» **Collected data**:
-- Power states and idleness

/-- A context keeps the block awake: READY, FENCING, or a SYNWAIT with a timeout (R540). -/
def Ctxt.awake (c : Ctxt) : Bool := c.state = .ready || c.state = .fencing || (c.state = .waitSync && c.waitEnd.isSome)

/-- A queue keeps the block awake (R540). -/
def Queue.awake (q : Queue) : Bool := if q.push then !q.waiting.isEmpty else q.head ≠ q.tail

/-- A step of a group is outstanding in the context (R404). -/
def Ctxt.stepping (c : Ctxt) : Bool := c.beq.any fun b => 0x60 ≤ b.opcode && b.opcode ≤ 0x66 && b.desc.isNone

/-- The idle conditions (R540). -/
def idleNow (s : State) : Bool :=
  s.xpt.oot.isEmpty && s.yar.steps.isEmpty && (s.yar.stoats.all fun o => o.be.isNone) && (s.ctxs.all fun e => !e.2.stepping) &&
  s.fox.queue.isEmpty && s.fox.running.isEmpty &&
  (s.ctxs.all fun e => !e.2.awake && e.2.fifo.isEmpty) && s.syn.deliv.isEmpty && (s.queues.all fun e => !e.2.awake) &&
  s.hmpQuiesced && !s.on RTR_EPOCH.ARMED && !s.on RTR_EPOCH.DRAINING

/-- The lanes of every port are Off, failed, in Doze or in Dormouse, as Drowse leaves them (R19). -/
def lanesRest (s : State) : Bool :=
  (List.range s.build.ports).all fun p => [0, 7, 8, 9].contains (s.laneState p)

/-- DROWSE_ENTRY (R19, R539). -/
def drowseEntry (s : State) : State :=
  if s.power = 0 && s.on CSP_CFG.DROWSE_EN && s.normal && idleNow s && lanesRest s &&
      s.csp.activeAt + ns (100 * s.rd CSP_TMR.DROWSE_IDLE) ≤ s.now then s.wr CSP_STATUS.STATE 1
  else s

-- Ports

/-- A packet or a bypass message waits for the port (R544). -/
def portWaits (s : State) (p : Nat) : Bool :=
  let l := s.link p
  !l.txWords.isEmpty || !l.bpStoat.isEmpty || !l.bpAmm.isEmpty || (s.rtr.bufs.any fun b => b.egress = some p) ||
    s.out.any fun o => (localEgress s o.pkt).1 = some p

/-- The port has been idle for `n` ns (R544). -/
def portIdleFor (s : State) (p n : Nat) : Bool := !portWaits s p && s.csp.busyAt.get 0 p + ns n ≤ s.now

/-- The port sleeps: its link is in DOZE or DORMOUSE. -/
def asleep (s : State) (p : Nat) : Bool := s.linkState p = 5 || s.linkState p = 6

/-- Ports in the build. -/
def portsOf (s : State) : List Nat := (List.range 12).filter s.portPresent

/-- Lanes that leave use park in Dormouse below level 15, and in Doze at level 15 (R545). -/
def parkLanes (before s : State) (p : Nat) : State :=
  (lanesOf s p).foldl (fun t k =>
    if before.on (LAN_LANE_STATUS.IN_USE k) && !t.on (LAN_LANE_STATUS.IN_USE k) then
      t.setLane k { t.lane k with parkedDeep := t.rd CSP_STATUS.LEVEL < 15 }
    else t) s

/-- WIDTH_SWITCH (R30, R208, R545). -/
def widthSwitchPark (s : State) (p : Nat) (tx : Bool) (failed : Option Nat) (live : List Word) : State :=
  resvScale (parkLanes s (widthSwitch s p tx failed live) p)

/-- A port is sent to Doze (1) or Dormouse (2); below level 15 it narrows to 2 lanes first (R545). -/
def sendToSleep (s : State) (p target : Nat) : State :=
  if s.rd CSP_STATUS.LEVEL < 15 && (s.link p).txWidth ≠ 2 then widthRequest s p 2 else sleepCmd s p target

/-- AUTO_DOZE (R544). -/
def autoDoze (s : State) (p : Nat) : State :=
  if s.on CSP_CFG.AUTO_DOZE && s.rd (CSP_PORT.MIN_STATE p) ≠ 2 && s.linkState p = 3 &&
      portIdleFor s p (1000 * s.rd CSP_TMR.DOZE_IDLE) then sendToSleep s p 1
  else s

/-- AUTO_DORMOUSE (R544): a port idle in Doze leaves it and, awake, is sent to Dormouse. -/
def autoDormouse (s : State) (p : Nat) : State :=
  if !(s.on CSP_CFG.AUTO_DOZE) || s.rd (CSP_PORT.MIN_STATE p) ≠ 0 || portWaits s p then s else
  if s.linkState p = 5 && portIdleFor s p (100000 * s.rd CSP_TMR.DORM_IDLE) then
    linkWake { s with csp := { s.csp with deepen := p :: s.csp.deepen.erase p } } p
  else if s.linkState p = 3 && s.csp.deepen.contains p then
    let t := sendToSleep s p 2
    if t.linkState p = 3 then t else { t with csp := { t.csp with deepen := t.csp.deepen.erase p } }
  else s
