/-- A capture that a tier asks for (R613): for a Tier 1 of a unit, its suspects; else the set stays. -/
def tierCapture (s : State) (r : TierRun) : State :=
  let f := s.bdg.fault
  if r.n = 1 && r.engine < 21 then
    let s1 := capture s (lastRecord s) (some r.engine)
    { s1 with bdg := { s1.bdg with fault := f } }
  else
    let s1 := burrowPut s recCAPTURE (captureBody s (lastRecord s))
    logEvent s1 0x2003 2 [s1.rd BDG_BURROW_SEQ.SECTOR_SEQ]

/-- A capture hold begins (R614), or the tier goes on at once where HOLD is 0. -/
def holdOr (s : State) (r : TierRun) (go : State → TierRun → State) : State :=
  if !r.capture then go s r else
  let s1 := tierCapture s r
  if s.rd BDG_CAP_CFG.HOLD = 0 then go s1 r
  else setFence ((setRun s1 { r with step := .hold, mark := some (s.after (10000000 * s.rd BDG_CAP_CFG.HOLD)) }).wr
    BDG_STATUS.CAP_HOLD 1) BDG_FENCE.FW true

/-- The fenced start of a Tier 3 (R605 step 1): the heartbeat is disarmed, the ports of the host close, the HMP quiesces. -/
def runTier3 (s : State) (r : TierRun) : State :=
  let s1 := setRun ((s.wr BDG_HB_CFG.HOST_EN 0).wr BDG_STATUS.CAP_HOLD 0) { r with step := .quiesce, mark := none }
  let s2 := if s.rd HHG_STATUS.STATE = 2 then s1.wr HHG_STATUS.STATE 3 else s1
  setFence (hmpQuiesce { s2 with bdg := { s2.bdg with hbEnd := none }, pins := { s2.pins with trgReady := false } }) BDG_FENCE.TIER true

/-- A tier begins (R599 to R605). A Tier 2 or 3 that replaces a running one is joined to it, and the two count once, if
either counts (R53, R600, R617). -/
def beginTier (s : State) (n engine : Nat) (capture_ counted exit_ : Bool) : State :=
  let old := match s.bdg.tier with | some r => if 2 ≤ r.n && 2 ≤ n then some r else none | none => none
  let r : TierRun := match old with
    | some o => { n := n, step := .hold, engine := engine, capture := capture_, counted := o.counted || counted, stamp := if o.counted then o.stamp else stampNow s, exit := exit_, began := s.now }
    | none => { n := n, step := .hold, engine := engine, capture := capture_, counted := counted && 2 ≤ n, stamp := stampNow s, exit := exit_, began := s.now }
  let s1 := logEvent (setRun s r) 0x2001 2 [n, engine, b2n capture_]
  if n = 1 then holdOr s1 r runTier1
  else if n = 2 then
    holdOr (setFence { s1 with pins := { s1.pins with trgReady := false } } BDG_FENCE.TIER true) r runTier2
  else if capture_ then runTier3 (tierCapture s1 r) r else runTier3 s1 r

/-- The status that refuses a requested tier (R600, R602, R603, R610, R619). -/
def tierRefused (s : State) (n engine : Nat) : Option Nat :=
  let running := match s.bdg.tier with | some r => r.n | none => 0
  if s.on BDG_STATUS.FW_RESTART || s.bdg.running.isEmpty then some stBUSY
  else if s.on BDG_STATUS.OUT_OF_SERVICE then some stRIGHTS
  else if n ≤ running then some stBUSY
  else if n = 2 && !s.normal then some stBUSY
  else if n = 1 && !(engine < 16 || engine = 16 || engine = 17 || (engine = 18 && s.build.fox) || (32 ≤ engine && s.portPresent (engine - 32))) then
    some stINTERNAL
  else if n < 3 && 2 ≤ s.power then some stBUSY
  else none

/-- A Tier 3 begins now, or once the block has left Nap or Hibernate (R53). -/
def tier3Or (s : State) (capture_ counted exit_ : Bool) : State :=
  if 2 ≤ s.power && s.power ≠ 4 then
    wakeBlock { s with csp := { s.csp with tier3After := some (capture_, counted, exit_) } }
  else beginTier (abortEntry (drowseExit s)) 3 0 capture_ counted exit_

/-- TIER1, TIER2 and TIER3: a write of BDG_TIER_CMD (R600, R620). Where a group of a fill has not completed, a Tier 2
starts the fill again (R584). -/
def tierCommand (s : State) (n engine : Nat) (capture_ : Bool) : State :=
  let s0 := (s.wr BDG_TIER_CMD.ENGINE engine).wr BDG_TIER_CMD.CAPTURE (b2n capture_)
  let again := n = 2 && s.hhg.fillBad && !s.on BDG_STATUS.FW_RESTART && !s.on BDG_STATUS.OUT_OF_SERVICE
  if again then fillStarts (if s.rd BDG_STATUS.TIER = 2 then 2 else 3) (s0.wr BDG_TIER_CMD.STATUS stOK)
  else match tierRefused s n engine with
  | some st => s0.wr BDG_TIER_CMD.STATUS st
  | none =>
    let s1 := s0.wr BDG_TIER_CMD.STATUS stOK
    if n = 3 then tier3Or s1 capture_ true false else beginTier (drowseExit s1) n engine capture_ true false

-- The steps of a tier

/-- The hold is over: the tier goes on (R614). -/
def holdEnd (s : State) : State :=
  match s.bdg.tier with
  | some r =>
    if r.step ≠ .hold then s
    else if r.n = 1 then runTier1 (s.wr BDG_STATUS.CAP_HOLD 0) r else runTier2 (s.wr BDG_STATUS.CAP_HOLD 0) r
  | none => s

/-- CAPTURE_HOLD_TMO (R614). -/
def captureHoldTmo (s : State) : State :=
  match s.bdg.tier with
  | some r => if s.due r.mark then holdEnd s else s
  | none => s

/-- The ports are set Off, links go DOWN, keys are discarded; FC_VALID falls (R605 steps 1 and 2). -/
def portsDown (s : State) : State :=
  (List.range 12).foldl (fun t p => if t.portPresent p then lanesOff (linkDown t p none false) p else t)
    { s with pins := { s.pins with fcValid := false } }

/-- Tier 3, steps 3 and 4: the block waits while HRST_n is low and until fc runs, then is filled (R605). -/
def tier3Fill (s : State) (r : TierRun) : State :=
  if s.pins.hrst || !s.on CSP_STATUS.FC_RUN then setRun s { r with step := .hrst }
  else startFill 3 (setRun s { r with step := .fill })

/-- QUIESCE_DONE (R52, R132): every started write is answered and every tag answered or quarantined. In a Tier 2 the links
then have 1 ms to drain (R603 step 5). -/
def quiesceEnd (s : State) : State :=
  if !s.hmp.quiesce || !s.quiesceDone then s else
  match s.bdg.tier with
  | some r =>
    if r.n = 3 && r.step = .quiesce then tier3Fill (portsDown s) r
    else if r.n = 2 && r.step = .quiesce && r.mark.isNone then setRun s { r with mark := some (s.after 1000000) }
    else s
  | none => if s.pins.testFence then { s with pins := { s.pins with fcValid := false } } else s

/-- A link is drained, or has nothing to drain (R604): TX_ACKED equals TX_NEXT − 1 and no packet is in progress. -/
def linkDrained (s : State) (p : Nat) : Bool :=
  let l := s.link p
  let st := s.linkState p
  st = 0 || st = 5 || st = 6 || ((l.txAcked + 1) % 65536 = l.txNext && (sendable s p).isEmpty)

/-- TIER2_LINKS_DRAINED (R603 steps 4 to 6, R604). -/
def linksDrained (s : State) : State :=
  match s.bdg.tier with
  | some r =>
    if r.n = 2 && r.step = .quiesce && s.quiesceDone && (List.range 12).all (linkDrained s) then
      startFill 2 (setRun { s with links := s.links.mapAll {} fun _ l => dropUnbegun l } { r with step := .fill })
    else s
  | none => s

/-- LINK_DRAIN_TMO (R604): the link goes DOWN without a fault, and it retrains. -/
def linkDrainTmo (s : State) (p : Nat) : State :=
  match s.bdg.tier with
  | some r => if r.n = 2 && r.step = .quiesce && s.due r.mark && !linkDrained s p then linkDown s p none true else s
  | none => s

/-- INIT_FILL_DONE (R584, R597 step 7, R603 step 7, R605 step 5). -/
def fillDone (s : State) : State :=
  if !s.on HHG_INIT.BUSY || s.hhg.fillBad then s else
  let s1 := (s.wr HHG_INIT.BUSY 0).wr HHG_INIT.DONE 0x7FFF
  match s.bdg.tier with
  | some r =>
    if r.step ≠ .fill then s1
    else if r.n = 2 then tierComplete s1 r
    else
      let s2 := setRun s1 { r with step := .train, mark := some s.now }
      portsUp (writeBoard { s2 with bdg := { s2.bdg with boot := .done } })
  | none =>
    if s.bdg.boot = .bringup then trgUpdate (portsUp (writeBoard { s1 with bdg := { s1.bdg with boot := .done } })) else trgUpdate s1

/-- INIT_FILL_TMO (R584): the group stays BUSY until firmware starts a Tier 2. -/
def fillTmo (s : State) (g : Nat) : State :=
  if !s.on HHG_INIT.BUSY || s.now < s.hhg.fillStart + ns 200000 then s else
  let done := if s.hhg.fillBad then s.rd HHG_INIT.DONE else 0x7FFF
  let s1 := s.wr HHG_INIT.DONE (if bitOf done g then done - 2 ^ g else done)
  report { s1 with hhg := { s1.hhg with fillBad := true } } 0x1A 3 0x01 g

/-- A port in use has reached what a Tier 3 waits for (R605). -/
def portSettled (s : State) (since : Nat) (p : Nat) : Bool :=
  s.linkState p ≠ 0 || s.laneState p = 9 || (s.laneState p = 2 && since + ns 2000000000 ≤ s.now)

/-- TIER3_COMPLETE (R605). -/
def tier3Done (s : State) : State :=
  match s.bdg.tier with
  | some r =>
    if r.n = 3 && r.step = .train &&
        ((List.range 12).filter fun p => s.portPresent p && s.rd (LAN_PORT_CFG.OFF p) = 0).all (portSettled s (r.mark.getD 0)) then
      tierComplete s r
    else s
  | none => s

» **Work instruction**:
Scan the data above; copy every line where "holdOr" appears.

» **Task response**:
def holdOr (s : State) (r : TierRun) (go : State → TierRun → State) : State :=
  if n = 1 then holdOr s1 r runTier1
    holdOr (setFence { s1 with pins := { s1.pins with trgReady := false } } BDG_FENCE.TIER true) r runTier2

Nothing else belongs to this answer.